Ой да теперь, о-ой, тепе-е-еря-а-то он меня не любит…
Ванюшка сперва не может понять, откуда веет тихая песнь, оглядывается, потом чутко замирает и, увидев, что напевает мать, – она едва шевелит отмягшими губами, – тут же смущенно склоняется к голубичнику. А песнь, раскачиваясь, вытягиваясь на звуках, грустно подрагивая, то гаснет, то опять запаляется, сладостной печалью щемит и щемит Ванюшкино сердце, и парнишке – стеснительно опустившему глаза долу, словно он негаданно подглядел что-то сокровенное, потайное, – никак не верится, что поет мать, что это ее голос, мягкий и нежный, совсем не такой, с каким она жила в будни и голосила за хмельным столом. Чудилось, и лес, и голубичник поют вместе с ней, или даже вместо нее. И от всего этого мать, привычная, незамечаемая, становится далекой-далекой и загадочной…

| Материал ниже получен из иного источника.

-- ==== Sys2Proof/Machine/State.lean ====
section
/-! DEFINITION. The state of the HX7240 as plain data, its reset, and the reasons a step can stop. Software-visible
registers live in one sparse register file (`regs`, by BAR0 offset) except where a register is a view of a structure
below; the structures hold what the rules say the part keeps beside its registers. -/

namespace Sys2Proof.Machine

/-- What fuses fix (R1 to R4, R387, R389). -/
structure Fuses where
  gradeC : Bool
  verify : Bool
  dbgOff : Bool
  serial : W64
  stepping : Nat
  keyHash : List Byte
  deriving DecidableEq, Repr

/-! ### Memory, codes and maintenance (R272 to R292) -/

/-- One entry of the sherd log (R286). -/
structure LogEntry where
  seq : Nat
  timeNs : W32
  ue : Bool
  poison : Bool
  cls : Nat
  access : Nat
  symbol : Nat
  unit : Nat
  rpt : Nat
  addr : Nat
  ctx : Nat
  deriving DecidableEq, Repr

/-- Integrity state: words with wrong symbols, poisoned HBM lines (line addresses, rising), and the sherd log by
entry index with the sequence number of the next entry and the place where the next free entry is sought. -/
structure ErrSt where
  upsets : List Upset
  poison : List Nat
  log : List (Nat × LogEntry)
  logSeq : Nat
  logNext : Nat
  deriving DecidableEq, Repr

/-- A request for a quarter's maintenance token (R290): its rank 1 to 4, and the bank (64 p + bank) and row of a
neighbour refresh. -/
structure MaintReq where
  rank : Nat
  bank : Nat
  row : Nat
  deriving DecidableEq, Repr

/-- One controller quarter: the token's holder with the tick its work started, waiting requests in arrival order,
whether a scrub step was paused and holds its place, self-refresh, and whether Doze asks for it. -/
structure Quarter where
  holder : Option MaintReq
  since : Nat
  queue : List MaintReq
  paused : Bool
  selfRef : Bool
  doze : Bool
  deriving DecidableEq, Repr

/-- Who asked for a scrub pass. -/
inductive ScrubBy where
  | host
  | keeper (op : Nat) (summary : Nat)
  deriving DecidableEq, Repr

/-- One scrub pass (R288, R289): its range, the next address, and its counts. -/
structure ScrubPass where
  by_ : ScrubBy
  stack : Nat
  start : Nat
  len : Nat
  next : Nat
  corrected : Nat
  uncorr : Nat
  first : Option Nat
  poisoned : Nat
  startNs : Option W32
  endNs : W32
  deriving DecidableEq, Repr

/-- Memory controllers: quarters; activation tables by 64 p + bank (entries of row and count); refreshes owed by
64 p + bank; pseudo-channels in power-down; scrub passes per stack in the order requested; the refresh window in ms of
each stack, and the tick at which its present window began; when the present interval of 64 p + bank began, in 1/128 tick; and the last
tick at which a unit wrote device memory, with the memory as it was before (R242). -/
structure MemSt where
  quarters : List (Nat × Quarter)
  acts : List (Nat × List (Nat × Nat))
  owed : List (Nat × Nat)
  pdown : List Nat
  scrubs : List (Nat × List ScrubPass)
  windowMs : List (Nat × Nat)
  windowAt : List (Nat × Nat)
  refAt : List (Nat × Nat)
  trained : Bool
  filled : Bool
  was : Option (Nat × List Host.Cell)
  deriving DecidableEq, Repr

/-! ### Device time and references (R293 to R316) -/

/-- A capture source's instant that no capture has taken up yet (R298). -/
structure CapDue where
  src : Nat
  hop : Nat
  ns : W32
  sub : Nat
  srcId : Nat
  chan : Nat
  index : Nat
  sec : Nat
  nanos : Nat
  deriving DecidableEq, Repr

/-- An entry of the timestamp FIFO (R303). -/
structure TsEntry where
  tx : Bool
  msgType : Nat
  domain : Nat
  seqId : Nat
  ns : W32
  sub : Nat
  ref : Nat
  deriving DecidableEq, Repr

/-- A time-port frame being sent, with the TS and TAG of its GO (R301). -/
structure TxPort where
  frame : List Byte
  ts : Bool
  tag : Nat
  deriving DecidableEq, Repr

/-- The time unit: ticks of the 625 MHz output since PORST_N, nanoseconds of
device time without wrapping (DRAIN_NS, R116), device time and its fraction, the held increment
fraction (R295), capture instants not yet taken up, the timestamp FIFO oldest first, the frame being sent, and the
frames sent. -/
structure TimeSt where
  ticks : Nat
  total : Nat
  ns : W32
  frac : W32
  held : W32
  due : List CapDue
  fifo : List TsEntry
  sending : Option TxPort
  sent : List (List Byte)
  deriving DecidableEq, Repr

/-- The reference unit beside its registers: activity of each input; inputs that have been QUALIFIED since PORST_N;
the tick each wait-to-restore timer started; the correction y in 2⁻⁸ ppb and its value held at the last switch; the history of (tick, y, C(T)) newest first;
the tick each measurement gate began; whether a qualification has changed since selection was last applied, and the tick at
which its second ends; the tick of the next holdover update;
the holdover terms of R311; whether a disagreement stands; ticks of the last switch and of LOCKING; the input before
the switch; the divider instants of R313, the ticks at which the CLKOUT dividers last started and of the last PPSOUT and
SYNCOUT pulses; a REALIGN under way, from its tick. -/
structure RefSt where
  act : List Nat
  everQual : List Nat
  everActive : Bool
  wtrFrom : List (Nat × Nat)
  y : Int
  hist : List (Nat × Int × Frac)
  gateFrom : List (Nat × Nat)
  selDue : Bool
  selNext : Nat
  holdNext : Nat
  yHeld : Int
  yHist : Frac
  cHist : Frac
  ageE : Nat
  noHist : Bool
  disagree : Bool
  since : Nat
  old : Option Nat
  ageNext : Nat
  ppsNext : Nat
  ppsCount : Nat
  clkFrom : Nat
  ppsAt : Option Nat
  syncAt : Option Nat
  realign : Option Nat
  deriving DecidableEq, Repr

Да ли он сме-ё… ой, он смеется на-а-адо мно-ой,
Он сме-е-ется да надо мно-ой,
Ой да, он сме-ё… ой, сме-е-ется да-я надо мно-ой,
Да ли, над девчо-о… ой, над девчонкой моло-о-одой…
Час ли проходит, полчаса ли, Бог знает, а ребятам, завлеченным ягодой, кажется – одно синевато промерцавшее перед глазами мгновение, а уж мать кличет Шуру, и когда та приходит с полным ведром голубицы, усаживается на сухое место под кряжистой сосной, потом из платка, подвязанного на животе, вынимает добрую горбуху хлеба и, разломив ее на четыре ломтя, выкладывает себе на подол и тут же пристраивает варенные в мундире картошины, яйца вкрутую, потом развязывает цветастую тряпицу с солью, и уж затем откуда-то из-под кустика, из тенечка, выуживает бутылку с молоком.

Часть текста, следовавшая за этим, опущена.